* [EXERCISE DESCRIPTION] Check each line of the data for "lean" and select those that have it.

[ENTRIES SHOWN — start]

/-! ### Stopped clocks (R47, R510) -/

/-- A clock domain stops: every unit of it is in FAULT; stopped Lamplighter clocks fault the threads. -/
def State.stopDomain (s : State) (d : Nat) : State :=
  let m := s.rn U.power deadClocksF
  let s1 := if bitAt m d then s else s.wr U.power deadClocksF (m + 2 ^ d)
  if d = 2 then (List.range 64).foldl (fun a t => a.setTh t Lamp.STATE thFault) s1 else s1

/-- LOSC stops or leaves its range (R47): only the Lantern domain goes on, until reset. Or, with `synth`, a synthesiser of
the Tower loses lock while LOSC runs: the Tower alone is in FAULT (Table 13.8). -/
def execLoscFailure (dt : Nat) (synth : Bool) (s0 : State) : Res :=
  let s := s0.after dt
  .next (if s.tower Tower.STATE = twFault then s
    else if synth then (s.post U.tower evHardwareFault (detail 0 7 (s.tower Tower.STATE).toNat 0)).towerTo twFault
    else
      let s1 := [0, 1, 2, 3, 4].foldl State.stopDomain s
      (s1.post U.tower evHardwareFault (detail 0 7 (s.tower Tower.STATE).toNat 0)).towerTo twFault)

/-- A watched clock has had no edge for 10 µs (R510): 0 Square, 1 Mill, 2 Lamplighter, 3 Steward, 4 lane PCS. -/
def execClockStopped (dt domain : Nat) (s0 : State) : Res :=
  let s := s0.after dt
  .next (if 5 ≤ domain then s else (s.stopDomain domain).post U.host 0x0A12 (domain * 2 ^ 24))

end Sys2Proof.Machine
end

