-- ==== Sys2Proof/Machine/Time.lean ====
section
/-!
DEFINITION. Network time: PTP receiver instances, the transparent clock, port compensation; capture inputs and
time-trigger outputs (R389 to R411).
-/
namespace Sys2Proof.Machine

/-! ### Ports and instances -/

/-- Grains of one picosecond and of one unit of 2^-16 ns. -/
abbrev psGrains : Int := 12165120
abbrev subGrains : Int := 185625
def State.macPs (s : State) (m : Nat) (f : Field) : Int := s.rd (U.mac m) f * psGrains
/-- Compensated ingress timestamp of what arrives on a port now, kept to 0.1 ns (R391, R392). -/
def State.ingressTs (s : State) (m : Nat) : Int := stampMarker s.now - s.macPs m Mac.INGRESS_PS
def State.egressTs (s : State) (m : Nat) : Int := stampMarker s.now + s.macPs m Mac.EGRESS_PS

abbrev ptDisabled : Int := 0
abbrev ptListening : Int := 1
abbrev ptUncal : Int := 2
abbrev ptReceiver : Int := 3
abbrev ptFaulty : Int := 4

/-- Of an instance: a Sync that waits for its Follow_Up (sequence plus one, ingress time, correction), the latest ms of
R395, whether one is known, the Delay_Req outstanding (sequence plus one, egress time), last accepted e and its time,
outliers in a row, markers since the parent was taken, last Announce (plus one; 0 once it has timed out) and its interval, last completed Sync. -/
def Ptp.syncSeq : Field := ⟨301, 0, false, 0⟩
def Ptp.syncT2 : Field := ⟨302, 0, true, 0⟩
def Ptp.syncCf : Field := ⟨303, 0, true, 0⟩
def Ptp.ms : Field := ⟨304, 0, true, 0⟩
def Ptp.hasMs : Field := ⟨305, 1, false, 0⟩
def Ptp.reqSeq : Field := ⟨306, 0, false, 0⟩
def Ptp.t3 : Field := ⟨307, 0, true, 0⟩
def Ptp.eGrains : Field := ⟨308, 0, true, 0⟩
def Ptp.eAt : Field := ⟨309, 0, true, 0⟩
def Ptp.hasE : Field := ⟨310, 1, false, 0⟩
def Ptp.outRun : Field := ⟨311, 0, false, 0⟩
def Ptp.markers : Field := ⟨312, 0, false, 0⟩
def Ptp.annAt : Field := ⟨313, 0, false, 0⟩
def Ptp.annLog : Field := ⟨314, 0, true, 0⟩
def Ptp.syncAt : Field := ⟨315, 0, false, 0⟩
def Ptp.txSeq : Field := ⟨316, 16, false, 0⟩
/-- Of a MAC: the Pdelay_Req outstanding, and those answered in the present second. -/
def Mac.pdSeq : Field := ⟨310, 0, false, 0⟩
def Mac.pdT1 : Field := ⟨311, 0, true, 0⟩
def Mac.pdTx : Field := ⟨312, 16, false, 0⟩
def Mac.pdSec : Field := ⟨313, 0, false, 0⟩
def Mac.pdCount : Field := ⟨314, 0, false, 0⟩
/-- Mode of a transparent-clock group: 0 E2E, 1 P2P (R398). -/
def TcGroup.MODE : Field := ⟨1, 1, false, 0⟩

/-- Causes of PTP_LOST: TIMEOUT, SYNC_MISSING, PARENT, GM and FAULTY (R476). -/
abbrev lostTimeout : Nat := 1
abbrev lostSync : Nat := 4
abbrev lostParent : Nat := 3
abbrev lostGm : Nat := 2
abbrev lostLink : Nat := 5

def State.ptpState (s : State) (i : Nat) : Int := s.rd (U.ptp i) Ptp.STATE
def State.ptpMac (s : State) (i : Nat) : Nat := s.rn (U.ptp i) Ptp.MAC
/-- Instances enabled on a port that a message with these properties reaches. -/
def State.instancesOn (s : State) (m : Nat) (p : PtpIn) : List Nat :=
  (List.range 2).filter fun i => s.rb (U.ptp i) Ptp.ENABLE && s.ptpMac i == m && s.rn (U.ptp i) Ptp.TRANSPORT == p.transport &&
    s.rn (U.ptp i) Ptp.VLAN == p.vlan
/-- 2 to the power of a log interval, in grains. -/
def logInterval (n : Int) : Nat := if 0 ≤ n then Config.second * 2 ^ n.toNat else Config.second / 2 ^ (-n).toNat

/-- The instance reports loss (R397): its candidate is MISSING, and it is UNCALIBRATED again. -/
def State.ptpLoss (s : State) (i cause : Nat) (st : Int) : State :=
  let u := U.ptp i
  let s1 := (s.wrs u [(Ptp.STATE, st), (Ptp.markers, 0), (Ptp.hasE, 0), (Ptp.outRun, 0), (Ptp.syncSeq, 0), (Ptp.hasMs, 0)]).setBuf u 0 []
  let s2 := if s1.rn u (evSecondF (50000 + cause)) = s1.nowS + 1 then s1.count U.crier Ctr.Crier.EVENTS_SUPPRESSED
    else (s1.wr u (evSecondF (50000 + cause)) (s1.nowS + 1)).post u 0x0701 (detail 0 st.toNat (s.ptpState i).toNat cause)
  (s2.wr u Ptp.lost 1).candLost (6 + i) 4

/-- The timing of a marker against the previous one (R371): how many periods since, 0 for a first marker, none for a
spurious one. -/
def State.markerGap (s : State) (c : Nat) (t : Int) : Option Nat :=
  let u := U.cand c
  let p := s.candP c
  if s.rd u Cand.last = 0 then some 0
  else
    let gap := t - (s.rd u Cand.last - 1)
    let k := (2 * gap + p) / (2 * p)
    if 1 ≤ k ∧ k ≤ 3 ∧ ((gap - k * p).natAbs : Int) * 1000 ≤ (p : Int) + 50000 * Config.ns then some k.toNat else none
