-- ==== Sys2Proof/Machine/Lanes.lean ====
section
/-!
DEFINITION. Avenues and lanes: PLLs, lane configuration, equalisation, training, power states, tests and faults
(R143 to R163, R196, R244, R397, R449, R455), and the mapping of tributaries (R164 to R166).
-/
namespace Sys2Proof.Machine

/-! Lane bookkeeping: instants by which a waking side reaches ACTIVE (plus one; 0 not waking), whether the lane must
train when awake, whether `lanetrain` or the device trains it, the instant of the next automatic retraining, when the present
attempt began, and whether the last attempt failed. -/
def Lane.wakeTx : Field := ⟨300, 0, false, 0⟩
def Lane.wakeRx : Field := ⟨301, 0, false, 0⟩
def Lane.mustTrain : Field := ⟨302, 1, false, 0⟩
def Lane.training : Field := ⟨303, 1, false, 0⟩
def Lane.retrainAt : Field := ⟨304, 0, false, 0⟩
def Lane.trainAt : Field := ⟨323, 0, false, 0⟩
def Lane.trainBad : Field := ⟨324, 1, false, 0⟩
/-- Index of the last codeword of the frame received. -/
def Lane.cwIdx : Field := ⟨308, 4, false, 15⟩
/-- DEGRADE threshold condition and PTP loss cause are kept beside their units. -/

def State.setLane (s : State) (l : Nat) (f : Field) (v : Int) : State := s.wr (U.lane l) f v

/-! ### PLLs and rates (Tables 5.1, 5.2) -/

/-- PLL family that serves a lane rate code; 0 where the code does not occur. -/
def rateFamily (r : Nat) : Nat :=
  if r ≤ 1 then 1 else if r = 2 then 2 else if r = 3 then 3 else if r ≤ 8 then 4 else if r ≤ 12 then 5 else 0

/-- Modes that a rate code allows (Tables 5.2, 5.3), with the Ethernet port types. -/
def modeRateOk (mode rate port : Nat) : Bool :=
  match mode with
  | 0 => true
  | 1 => decide (rate ≤ 3) && port == 0
  | 2 => (rate == 0 && decide (1 ≤ port)) || (rate == 2 && port == 0)
  | _ => decide (4 ≤ rate) && decide (rate ≤ 12) && port == 0

def pllFamilyF (pll : Nat) : Field := if pll = 0 then Avenue.PLLA_FAMILY else Avenue.PLLB_FAMILY
def pllLockF (pll : Nat) : Field := if pll = 0 then Avenue.PLLA_LOCK else Avenue.PLLB_LOCK

/-- PAM4 rates; the Alley runs at PAM4 and the Footpath at NRZ (R415, R521). -/
def State.pam4 (s : State) (l : Nat) : Bool := if l < 288 then decide (s.laneN l Lane.RATE ≤ 1) else decide (l < 292)

/-- Some side of a lane pair assigned to the PLL is not OFF (R144, R157). -/
def State.pllUsed (s : State) (a pll : Nat) : Bool :=
  (List.range 8).any fun b =>
    let l := 8 * a + b
    s.laneN l Lane.PLL == pll && (s.laneN l Lane.TX_STATE != 3 || s.laneN l Lane.RX_STATE != 3)

/-- An Avenue PLL none of whose sides is powered powers down and keeps its family (R157). -/
def State.pllIdle (s : State) (l pll : Nat) : State :=
  if 288 ≤ l || s.pllUsed (l / 8) pll then s else s.wr (U.avenue (l / 8)) (pllLockF pll) 0

/-! ### Ports and MACs (R149, R196) -/

/-- Lanes of a port type. -/
def portWidth (port : Nat) : Nat := if port = 2 then 2 else if port = 3 then 4 else 1
/-- Lanes of the port that lane `l` belongs to, lowest first; the lane alone outside Ethernet. -/
def State.portLanes (s : State) (l : Nat) : List Nat :=
  if s.laneN l Lane.MODE = 2 then
    let w := portWidth (s.laneN l Lane.PORT)
    (List.range w).map (· + (l - l % w))
  else [l]
/-- Lane `l` is the lowest lane of a configured Ethernet port. -/
def State.isPort (s : State) (l : Nat) : Bool :=
  decide (l < 288) && s.laneN l Lane.MODE == 2 && (s.portLanes l).headD l == l
/-- MAC bound to a lane. -/
def State.macOfLane (s : State) (l : Nat) : Option Nat := (s.holding (U.mac 0) 144 Mac.LANE (l : Nat)).head?

/-- Transmit and forwarding legs, enabled, that use MAC `m`. -/
def State.txUses (s : State) (u m : Nat) : Bool :=
  (s.rb u Tx.A_ENABLE && s.rn u Tx.A_MAC == m) || (s.rb u Tx.B_ENABLE && s.rn u Tx.B_MAC == m)
/-- Transmit contexts configured, lowest first. -/
def State.txActive (s : State) : List Nat :=
  s.regs.filterMap fun e => if e.1.pos = Tx.TYPE.pos && decide (U.tx 0 ≤ e.1.unit) && decide (e.1.unit < U.tx 8192) then some (e.1.unit - U.tx 0) else none
/-- Result words of the classifier that feed a receive flow context from MAC `m` (Tables 7.3, 7.4). -/
def clsMac (e : List Nat) : Nat := bitsAt (e.headD 0) 9 2
/-- An entry may match a frame of MAC `m`: an exact one that names it or 0xFF, a wildcard one whose compared MAC bits agree. -/
def clsTakes (m : Nat) (e : Key × List Nat) : Bool :=
  if e.1.unit = 4 then bitsAt (e.2.getD 1 0) 9 2 &&& (clsMac e.2 ^^^ m) == 0 else clsMac e.2 == m || clsMac e.2 == 255
def State.rxBound (s : State) (m : Nat) : Bool :=
  s.classifier.any fun e => clsTakes m e && bitsAt (e.2.getLastD 0) 1 0 == 1
/-- A receive or transmit flow context uses the MAC (R151, R196). -/
def State.macInUse (s : State) (m : Nat) : Bool :=
  s.rxBound m || s.txActive.any fun c => s.txUses (U.tx c) m

/-- The link of a MAC has changed: PTP instances on it lose or regain their port (R397), and transmit contexts enter
or leave NO_LINK (R244). -/
def State.macLink (s : State) (m : Nat) (up : Bool) : State :=
  let s1 := s.wrs (U.mac m) [(Mac.LINK, if up then 1 else 0), (unitWorkF, s.clk)]
  let ptp := fun (a : State) (i : Nat) =>
    let u := U.ptp i
    if a.rb u Ptp.ENABLE && a.rn u Ptp.MAC == m then
      if up then (if a.rn u Ptp.STATE = 4 then a.wr u Ptp.STATE (if a.rd u Ptp.PARENT_PORT = 0 then 1 else 2) else a)
      else if a.rn u Ptp.STATE = 4 then a
      else a.ptpLoss i lostLink ptFaulty
    else a
  let s2 := [0, 1].foldl ptp s1
  s2.txActive.foldl (fun a c =>
    let u := U.tx c
    if a.txUses u m then
      let legUp := fun (en mac : Field) => a.rb u en && a.rb (U.mac (a.rn u mac)) Mac.LINK
      let sent := a.legRule (a.rb u Tx.LEG_POLICY)
      let any := (sent.1 && legUp Tx.A_ENABLE Tx.A_MAC) || (sent.2 && legUp Tx.B_ENABLE Tx.B_MAC)
      let st := a.rn u Tx.STATE
      if !any && st != 4 then (a.wr u Tx.STATE 4).postEntry u 4 st 0 0
      else if any && st == 4 then a.wr u Tx.STATE 1
      else a
    else a) s2

/-- MAC link of the port of lane `l` after a change of a lane's LINK (Table 7.13). -/
def State.evalMac (s : State) (l : Nat) : State :=
  match s.macOfLane ((s.portLanes l).headD l) with
  | none => s
  | some m =>
    let up := s.isPort ((s.portLanes l).headD l) && (s.portLanes l).all fun x => s.rb (U.lane x) Lane.LINK
    if up = s.rb (U.mac m) Mac.LINK then s else s.macLink m up

/-! ### Links -/

/-- Tributaries mapped to a lane. -/
def State.tribsOf (s : State) (l : Nat) : List Nat := s.holding (U.trib 0) 1152 Trib.LANE (l : Nat)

[ENTRIES SHOWN — finish]

* [REPLY]
-- ==== Sys2Proof/Machine/Time.lean ====
-- ==== Sys2Proof/Machine/Lanes.lean ====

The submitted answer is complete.